→ **About this task**: All that should be output is the block of lines below from the line with "def State.agentOf (s" to the line with "(l.map fun c", both included, exactly as written.

== Supplied data ==

-- ==== Sys2Proof/Machine/Xlate.lean ====
section
/-! DEFINITION. Focus on tiles and dies, partitions (R280), contexts (R258), device tables (R259), the page walk (R124 to
R128, R135, R136) and the accesses of the agents that act for a context (R423). -/

namespace Sys2Proof.Machine
open Sys2Proof

/-! ### Tiles and dies -/

/-- A tile by physical number. -/
def State.tileAt (s : State) (t : Nat) : Tile := if t = s.tileId then s.tile else Assoc.get Tile.idle t s.others

/-- Change a tile by physical number. -/
def State.setTile (s : State) (t : Nat) (x : Tile) : State :=
  if t = s.tileId then { s with tile := x } else { s with others := Assoc.set Tile.idle t x s.others }

/-- Apply a function to a tile. -/
def State.modTile (s : State) (t : Nat) (f : Tile → Tile) : State := s.setTile t (f (s.tileAt t))

/-- Make `t` the tile whose turn it is. -/
def State.focus (s : State) (t : Nat) : State :=
  if t = s.tileId then s
  else
    let o := Assoc.set Tile.idle s.tileId s.tile s.others
    { s with tileId := t, tile := Assoc.get Tile.idle t o, others := Assoc.drop t o }

/-- A change of the tile whose turn it is. -/
def State.onTile (s : State) (f : Tile → Tile) : State := { s with tile := f s.tile }

/-- A die by number. -/
def State.die (s : State) (d : Nat) : Die := vget s.dies d

/-- Apply a function to a die. -/
def State.modDie (s : State) (d : Nat) (f : Die → Die) : State := { s with dies := vset s.dies d (f (s.die d)) }

/-- Apply a function to the host die. -/
def State.modHost (s : State) (f : HostDie → HostDie) : State := { s with host := f s.host }

/-- The compute die of a physical tile (R8). -/
def dieOf (t : Nat) : Nat := t / 128

/-- A fresh value of the counter of free values. -/
def State.tick (s : State) : State := { s with free := s.free + 1 }

/-- The tiles that are listed, ascending, the one in turn among them. -/
def State.tiles (s : State) : List Nat := insertNat s.tileId (s.others.map (·.1))

/-! ### Partitions (R280) -/

/-- The partition and virtual index of a physical tile. -/
def State.place (s : State) (t : Nat) : Option (Nat × Nat) :=
  let e := (Assoc.get 0 t s.host.pmap).toNat
  if e / 2 ^ 31 == 1 then some (e / 2 ^ 24 % 128, e / 2 ^ 15 % 512) else none

/-- The physical tiles of a partition, by virtual index. -/
def State.partTiles (s : State) (part : Nat) : List Nat :=
  let l := s.host.pmap.filterMap fun e =>
    match s.place e.1 with
    | some (q, v) => if q = part then some (v, e.1) else none
    | none => none
  (sortBy (fun a b : Nat × Nat => decide (a.1 < b.1)) l).map (·.2)

/-- The physical tile at a virtual index of a partition. -/
def State.virt (s : State) (part v : Nat) : Option Nat :=
  (s.partTiles part).find? fun t => (s.place t).map (·.2) == some v

/-- The tile count N of a partition. -/
def State.partCount (s : State) (part : Nat) : Nat := (s.partTiles part).length

/-- The grid width W of a partition. -/
def State.partWidth (s : State) (part : Nat) : Nat := (Assoc.get (0 : BitVec 10) part s.host.pwidth).toNat + 1

/-- The physical tile of a coordinate (x, y) of a partition's virtual grid (R49: index y × W + x). -/
def State.coordTile (s : State) (part : Nat) (coord : BitVec 16) : Option Nat :=
  let x := coord.toNat % 256
  let y := coord.toNat / 256
  let w := s.partWidth part
  if x < w then s.virt part (y * w + x) else none

/-! ### Contexts and device tables (R258, R259) -/

/-- Word `k` of a context's entry in the context table. -/
def State.ctxWord (s : State) (ctx : BitVec 16) (k : Nat) : Word :=
  s.home64 (s.host.ctxbase.toNat + ctx.toNat * 64 + k * 8)

/-- Whether the context is VALID. -/
def State.ctxValid (s : State) (ctx : BitVec 16) : Bool := bitAt (s.ctxWord ctx 1) 31

/-- The partition bound to the context. -/
def State.ctxPart (s : State) (ctx : BitVec 16) : Nat := fld (s.ctxWord ctx 1) 18 12

/-- For whom the agents of a context act (R423): the context's own bases. -/
def State.agentOf (s : State) (ctx : BitVec 16) (region : BitVec 32) (tile : Nat) : Ident :=
  ⟨ctx, s.ctxWord ctx 2, s.ctxWord ctx 3, s.ctxWord ctx 4, region, bitAt (s.ctxWord ctx 1) 30, tile⟩

/-- The VALID contexts, ascending (R258). -/
def State.validCtxs (s : State) : List (BitVec 16) :=
  let b := s.host.ctxbase.toNat
  let cand := s.mem.map (·.1) ++ s.wb.flatMap fun st => st.cells.map (·.1)
  let l := cand.foldl (fun acc a => if b ≤ a && a < b + 0x400000 && (a - b) % 64 == 11 then insertNat ((a - b) / 64) acc else acc) []
  (l.map fun c => BitVec.ofNat 16 c).filter fun c => s.ctxValid c

/-- A device named by a device index: this one, or another with its DEVID, context there and route slot. -/
inductive Dev
  | here
  | there (pdev : BitVec 12) (rctx : BitVec 16) (slot : BitVec 10)
deriving DecidableEq, Repr

/-- The hop count of a route slot; 0 is an empty slot (R260). -/
def State.slotHops (s : State) (n : Nat) : Nat :=
  ((Assoc.get [] n s.host.slots).getD 24 0).toNat % 32

/-- The device of an index; none is ROUTE_BAD (R103, R259). -/
def State.device (s : State) (ctx : BitVec 16) (idx : Nat) : Option Dev :=
  if idx == 0xFFF then some .here
  else if fld (s.ctxWord ctx 1) 11 0 ≤ idx then none
  else
    let e := s.home64 ((s.ctxWord ctx 0).toNat + idx * 8)
    if !bitAt e 63 || fld e 62 60 != 0 || fld e 31 10 != 0 then none
    else if fld e 59 48 == s.host.devid.toNat then some .here
    else if s.slotHops (fld e 9 0) == 0 then none
    else some (.there (BitVec.ofNat 12 (fld e 59 48)) (BitVec.ofNat 16 (fld e 47 32)) (BitVec.ofNat 10 (fld e 9 0)))

/-! ### Local addresses (R101) -/

/-- The space of a local address. -/
inductive Space
  | flat (slice off : Nat)
  | nsm (node : Nat)
  | window (off : Nat)
  | paged
  | none
deriving DecidableEq, Repr

/-- The space of a local address of 52 bits (R101). -/
def spaceOf (a : Nat) : Space :=
  if a < 0x80000000 then .flat (a / 0x400000) (a % 0x400000)
  else if 0x100000000 ≤ a ∧ a < 0x108000000 then .nsm ((a - 0x100000000) / 32)
  else if 0x800000000 ≤ a ∧ a < 0x850000000 then .window (a - 0x800000000)
  else if 0x10000000000 ≤ a then .paged
  else .none

/-- Node number's address in the local address space. -/
def nodeAddr (n : Nat) : Nat := 0x100000000 + n * 32

/-! ### Uncorrectable words and rebuild (R244, R245) -/

/-- Whether a word at the home cannot be corrected (R245, R250). -/
def State.uncorrectable (s : State) (a n : Nat) : Bool := s.bad.any fun w => w < a + n && a < w + 8

/-- Record an error of ERRREC on a die (R253). -/
def State.errRec (s : State) (d : Nat) (code : Byte) (tile : Nat) (addr : Word) : State :=
  s.modDie d fun x => { x with ecode := code, etile := BitVec.ofNat 9 tile, eaddr := addr }

/-- The data bank and the row of a slice offset (R244). -/
def bankOf (off : Nat) : Nat := off / 64 % 8
def rowOf (off : Nat) : Nat := off / 512

/-- A saturating count of a 32-bit or 16-bit field. -/
def satAdd {w : Nat} (x : BitVec w) (k : Nat) : BitVec w := BitVec.ofNat w (min (x.toNat + k) (2 ^ w - 1))

/-- Whether bank `b` of a slice has failed (R245). -/
def Tile.lostBank (x : Tile) (b : Nat) : Bool := x.degraded && x.fbank.toNat == b || x.fbank2 == some (BitVec.ofNat 3 b)

/-- Record a failed tile: out of service, its record in ERRREC (R18, R245, R253). -/
def State.failTile (s : State) (t : Nat) (code : Byte) (addr : Nat) : State :=
  (s.modTile t fun x => { x with failed := true }).errRec (dieOf t) code t (BitVec.ofNat 64 addr)

/-- An uncorrectable read of bank `b`, row `r` of a slice (R245): the fourth on four rows within 2^24 tc fails the bank, and
a second failed bank fails the tile. -/
def State.noteRow (s : State) (t b r : Nat) : State :=
  let x := s.tileAt t
  let rows := ((b * 8192 + r, s.now) :: x.badRows.filter fun e => e.1 != b * 8192 + r).filter fun e => s.now < e.2 + 2 ^ 24
  let s := s.modTile t fun x => { x with badRows := rows, ucount := satAdd x.ucount 1 }
  if 4 ≤ (rows.filter fun e => e.1 / 8192 == b).length && !x.lostBank b then
    if x.degraded then (s.modTile t fun x => { x with fbank2 := some (BitVec.ofNat 3 b) }).failTile t 0x51 (sliceBase t)
    else (s.modTile t fun x => { x with degraded := true, fbank := BitVec.ofNat 3 b }).errRec (dieOf t) 0x50 t (BitVec.ofNat 64 (sliceBase t))
  else s

/-- Whether bytes of [lo, hi) lie in words that cannot be corrected where they stand, and in words that carry a poison code (R245). -/
def State.badIn (s : State) (lo hi : Nat) : Bool := s.bad.any fun w => decide (lo < w + 8 ∧ w < hi)
def State.codedIn (s : State) (lo hi : Nat) : Bool := s.bad.any fun w => decide (lo < w + 8 ∧ w < hi) && s.coded.contains w

/-- Words take a poison code: every later read of them is an uncorrectable error until they are rewritten (R245). -/
def State.poisonWords (s : State) (l : List Nat) : State :=
  { s with bad := l.foldl (fun a w => insertNat w a) s.bad, coded := l.foldl (fun a w => insertNat w a) s.coded }

/-- Read the 64-byte line at `line` of a slice, of which the bytes [lo, hi) are used: rebuilt where it must be, else poisoned
(R245); the answer says whether an uncorrectable error remains. -/
def State.senseLine (s : State) (line lo hi : Nat) : State × Bool :=
  let t := sliceTile line
  let off := sliceOff line
  let b := bankOf off
  let x := s.tileAt t
  let u := s.badIn (max lo line) (min hi (line + 64))
  let lost := x.lostBank b
  if !u && !lost then (s, false)
  else
    let row := line - b * 64
    let code := s.codedIn (max lo line) (min hi (line + 64))
    let others := s.badIn row line || s.badIn (line + 64) (row + 512)
    let s := if u then s.noteRow t b (rowOf off) else s
    if code then (s, true)
    else if others || (List.range 8).any fun c => c != b && x.lostBank c then
      (s.poisonWords ((List.range 8).map fun i => line + 8 * i), true)
    else (s.modDie (dieOf t) fun d => { d with parfix := d.parfix + 1 }, false)
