-- ==== Sys2Proof/Machine/Sig.lean ====
section
/-! DEFINITION. Signatures and touch filters of chunks (R86 to R90). -/

namespace Sys2Proof.Machine
open Sys2Proof

/-- The rows Q[0][i] to Q[3][i] of the H3 matrices, for key bits 0 to 19 and 20 to 39 (R88). -/
def h3Low : List (Nat × Nat × Nat × Nat) := [
  (0x1A3, 0x0D7, 0x16C, 0x05B), (0x0F1, 0x1B8, 0x03E, 0x12D), (0x14E, 0x062, 0x1D5, 0x0A9), (0x087, 0x13C, 0x0B2, 0x1F4),
  (0x1D9, 0x0A5, 0x147, 0x036), (0x02C, 0x171, 0x0E8, 0x19D), (0x165, 0x04E, 0x1A1, 0x0C2), (0x0B8, 0x1E3, 0x05D, 0x167),
  (0x133, 0x09A, 0x1C6, 0x01F), (0x04D, 0x126, 0x072, 0x1B0), (0x1F6, 0x0C9, 0x12B, 0x084), (0x09E, 0x15D, 0x0F4, 0x13B),
  (0x128, 0x033, 0x189, 0x0E6), (0x071, 0x1AC, 0x017, 0x15A), (0x1C4, 0x07F, 0x1BE, 0x029), (0x015, 0x1D0, 0x063, 0x1C8),
  (0x15B, 0x0E4, 0x138, 0x073), (0x0CA, 0x112, 0x0A6, 0x1E1), (0x1B7, 0x05F, 0x1F2, 0x04C), (0x03A, 0x18B, 0x029, 0x116)]
def h3High : List (Nat × Nat × Nat × Nat) := [
  (0x172, 0x0B6, 0x15F, 0x0D1), (0x0E5, 0x141, 0x0C3, 0x18F), (0x11C, 0x02D, 0x194, 0x07A), (0x066, 0x1F9, 0x04A, 0x1A5),
  (0x1EB, 0x0D4, 0x17D, 0x038), (0x05F, 0x163, 0x0DB, 0x1C7), (0x148, 0x08E, 0x1A7, 0x0B4), (0x0A1, 0x1C7, 0x031, 0x14D),
  (0x1D2, 0x019, 0x162, 0x06E), (0x027, 0x155, 0x0FD, 0x1D9), (0x16F, 0x0A8, 0x11A, 0x095), (0x0BC, 0x1ED, 0x086, 0x12A),
  (0x143, 0x076, 0x1CB, 0x01D), (0x09B, 0x12F, 0x054, 0x1B6), (0x1AE, 0x0C1, 0x13F, 0x0E3), (0x034, 0x19A, 0x0AC, 0x158),
  (0x15D, 0x03B, 0x1E0, 0x07C), (0x0C6, 0x1B4, 0x075, 0x1AB), (0x121, 0x06D, 0x19E, 0x045), (0x07E, 0x1D6, 0x00B, 0x1F1)]

/-- H(0, K) to H(3, K) (R88). -/
def sigBits (k : Nat) : Nat × Nat × Nat × Nat :=
  let step := fun (a : (Nat × Nat × Nat × Nat) × Nat) (q : Nat × Nat × Nat × Nat) =>
    if k / 2 ^ a.2 % 2 == 1 then ((a.1.1 ^^^ q.1, a.1.2.1 ^^^ q.2.1, a.1.2.2.1 ^^^ q.2.2.1, a.1.2.2.2 ^^^ q.2.2.2), a.2 + 1)
    else (a.1, a.2 + 1)
  ((h3Low ++ h3High).foldl step ((0, 0, 0, 0), 0)).1

/-- Hits(A, B) of the signatures of two sets of lines: some bit in common in every part (R89). -/
def sigHits (a b : List Nat) : Bool :=
  let x := a.map sigBits
  let y := b.map sigBits
  x.any (fun p => y.any fun q => p.1 == q.1) && x.any (fun p => y.any fun q => p.2.1 == q.2.1)
    && x.any (fun p => y.any fun q => p.2.2.1 == q.2.2.1) && x.any (fun p => y.any fun q => p.2.2.2 == q.2.2.2)

/-- Hg of a line: the touch-filter bit of its 64 KiB granule (R90). -/
def filterBit (k : Nat) : Nat := (sigBits (k / 1024 * 1024)).1 % 256

/-- Whether the touch filters of two sets of lines meet (R90). -/
def filtersMeet (a b : List Nat) : Bool :=
  let y := b.map filterBit
  a.any fun k => y.contains (filterBit k)

/-- Conflicts(W, Rd, Wr) for the write set of a commit and an open chunk (R89). -/
def Chunk.conflicts (c : Chunk) (w : List Nat) : Bool := sigHits w c.reads || sigHits w c.writes

/-- Whether an open chunk of a tile satisfies `f`. -/
def Tile.anyOpen (x : Tile) (f : Chunk → Bool) : Bool := x.older.any f || x.cur.any f

/-- Whether a tile's open chunks read a line of the slice of tile `t` (R91). -/
def Tile.readsSlice (x : Tile) (t : Nat) : Bool := x.anyOpen fun c => c.reads.any fun k => k / 2 ^ 16 == t

/-- Whether the write set of a commit of tile `t` is delivered to a tile: a local one by the reader mask of the slice, another where the
touch filter of an open chunk meets it (R90, R91). -/
def Tile.receives (x : Tile) (t : Nat) (lcl : Bool) (w : List Nat) : Bool :=
  if lcl then x.readsSlice t else x.anyOpen fun c => filtersMeet w (c.reads ++ c.writes)

end Sys2Proof.Machine
end

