/-- Where a future lies, by the translation made when the transfer completes: no page is allocated and no task parks (R197). -/
def futureSpot (g : Agent) (ga : Word) : M (Except Byte (Nat × Option Byte)) := do
  let s ← get
  match s.device g.who.ctx (fld ga 63 52) with
  | some .here =>
    match spaceOf (fld ga 51 0) with
    | .flat sl off =>
      match s.flatPlace g false sl off 16 ga with
      | .ok (.mem pa _) => return .ok (pa, none)
      | _ => return .error causePagePerm
    | .paged =>
      match ← ask fun s => s.walk g.die (s.partCount g.part) g.who.root (fld ga 51 0) with
      | .fault c => return .error c
      | .absent .. => return .error causePageAbsent
      | .leaf w0 w1 lvl _ =>
        let l : Leaf := ⟨w0, w1, lvl == 1⟩
        let away := l.rdev != 0xFFF && (match s.device g.who.ctx l.rdev with | some .here => false | _ => true)
        if leafRefuses (← get) g.who l .atomic || away then return .error causePagePerm
        else return .ok (l.pa (fld ga 51 0), some l.gen)
    | _ => return .error causePagePerm
  | _ => return .error causePagePerm

/-- Resolve or fail a transfer's future (R33, R139, R197). -/
def futureEnd (g : Agent) (c : Cmd) (prog ga value : Word) (fail : Bool) : M FutEnd := do
  match ← futureSpot g ga with
  | .error k => return .lost k
  | .ok (pa, gen) =>
    if (← get).undrained pa 16 then return .wait
    else
      let r := (← get).engineSeq c
      match r.2.arriveHome c.who.tile r.1 pa gen false with
      | .wait => return .wait
      | .stale s | .away _ _ _ s => do
        set s
        return .lost causePageAbsent
      | .apply pa s => do
        let q := s.sense pa 16
        set q.1
        if q.2 then return .lost causePoisonData
        else if ← resolve g prog pa value fail then return .set else return .twice

/-- Whether every sector of a transfer has landed and been acknowledged, or it has failed (R120, R201). -/
def Xfer.over (f : Xfer) : Bool := (f.fault.isSome || f.cmd.total ≤ f.pos) && f.unacked == 0

/-- The follow-on of a copy learns of its end (R199). -/
def Tile.copyEnds (x : Tile) (c : Cmd) (ok : Bool) : Tile :=
  { x with mqueue := mapIf (fun d => d.waitsCopy && d.seq == c.seq) (fun d => { d with copyDone := some ok }) x.mqueue }

/-- A transfer of a task completes: channel, follow-on, flags, fault, and an unreachable future (R147, R197, R199, R201). -/
def State.channelEnd (s : State) (t : Nat) (ch : BitVec 2) (f : Xfer) (e : FutEnd) : State :=
  let c := f.cmd
  let s := s.modTile t fun x => ({ x with xfers := vset x.xfers ch.toNat none, idleSince := s.now }).copyEnds c f.fault.isNone
  let s := match f.fault with
    | some (st, v) => if c.orphan && f.late then s else s.engineFault t c (causeOf st) v
    | none => s
  let s := match e with
    | .lost k => s.engineFault t c k (c.bar.getD 0)
    | _ => s
  s.engineFlags t c f.flags

/-- TRANSFER_COMPLETE on a channel. -/
def chanComplete (t : Nat) (ch : BitVec 2) (f : Xfer) (s : State) : State :=
  let c := f.cmd
  let s := s.dropPulls (.chan (BitVec.ofNat 9 t) ch)
  match c.fut, c.bar with
  | true, some ga =>
    let (value, fail) := match f.fault with | some (st, _) => (zext64 st, true) | none => (zext64 c.tid, false)
    match futureEnd (s.identAgent c.who) c (s.tileAt t).progbase ga value fail s with
    | (.wait, _) => s
    | (e, s1) => s1.channelEnd t ch f e
  | _, _ => s.channelEnd t ch f .set

/-- TRANSFER_COMPLETE of a COPY packet: its future and its status; that of a queue torn down is TORN (R33, R40, R41, R204). (DEDUCED, log 80) -/
def pktComplete (d i : Nat) (p : PktCopy) (s : State) : State :=
  let c := p.xfer.cmd
  let s := s.dropPulls (.packet (BitVec.ofNat 2 d) i)
  let g := s.queueAgent c.who.ctx
  let qb := s.ctxWord c.who.ctx 4
  let (desc, s) := goodDesc g qb p.ref.q.toNat s
  let torn := match desc with | some x => x.state == 2 | none => false
  let st : Byte := if torn then 0x04 else match p.xfer.fault with | some (k, _) => k | none => 0
  let finish := fun (st : Byte) (s : State) =>
    let s := s.modDie d fun x => { x with pktCopies := x.pktCopies.eraseIdx i }
    (completePacket g qb p.ref.q.toNat p.ref.idx st s).2
  match p.fut with
  | none => finish st s
  | some ga =>
    let s1 := s.tick
    match futureEnd g c (s.ctxWord c.who.ctx 5) ga (if st == 0 then Config.packetValue s1.free else zext64 st) (st != 0) s1 with
    | (.wait, _) => s
    | (.set, s1) => finish st s1
    | (.twice, s1) => finish (if st == 0 then 0x18 else st) s1
    | (.lost k, s1) => finish (if st == 0 then statusOf k else st) s1

/-- TRANSFER_COMPLETE: a transfer whose sectors have all landed, or that has failed, completes (R33, R195, R197, R199, R201, R204). -/
def execTransferComplete (x : XferAt) (s : State) : Host.Outcome State Fault Refusal :=
  match s.xferOn x with
  | none => .next s
  | some f =>
    if !f.over then .next s
    else
      .next (s.attempt fun s =>
        match x with
        | .chan t ch => chanComplete t.toNat ch f s
        | .packet d i =>
          match (s.die d.toNat).pktCopies[i]? with
          | some p => pktComplete d.toNat i p s
          | none => s)

end Sys2Proof.Machine
end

===

→ **Task result**:
def State.agentOf (s : State) (ctx : BitVec 16) (region : BitVec 32) (tile : Nat) : Ident :=
  ⟨ctx, s.ctxWord ctx 2, s.ctxWord ctx 3, s.ctxWord ctx 4, region, bitAt (s.ctxWord ctx 1) 30, tile⟩

/-- The VALID contexts, ascending (R258). -/
def State.validCtxs (s : State) : List (BitVec 16) :=
  let b := s.host.ctxbase.toNat
  let cand := s.mem.map (·.1) ++ s.wb.flatMap fun st => st.cells.map (·.1)
  let l := cand.foldl (fun acc a => if b ≤ a && a < b + 0x400000 && (a - b) % 64 == 11 then insertNat ((a - b) / 64) acc else acc) []
  (l.map fun c => BitVec.ofNat 16 c).filter fun c => s.ctxValid c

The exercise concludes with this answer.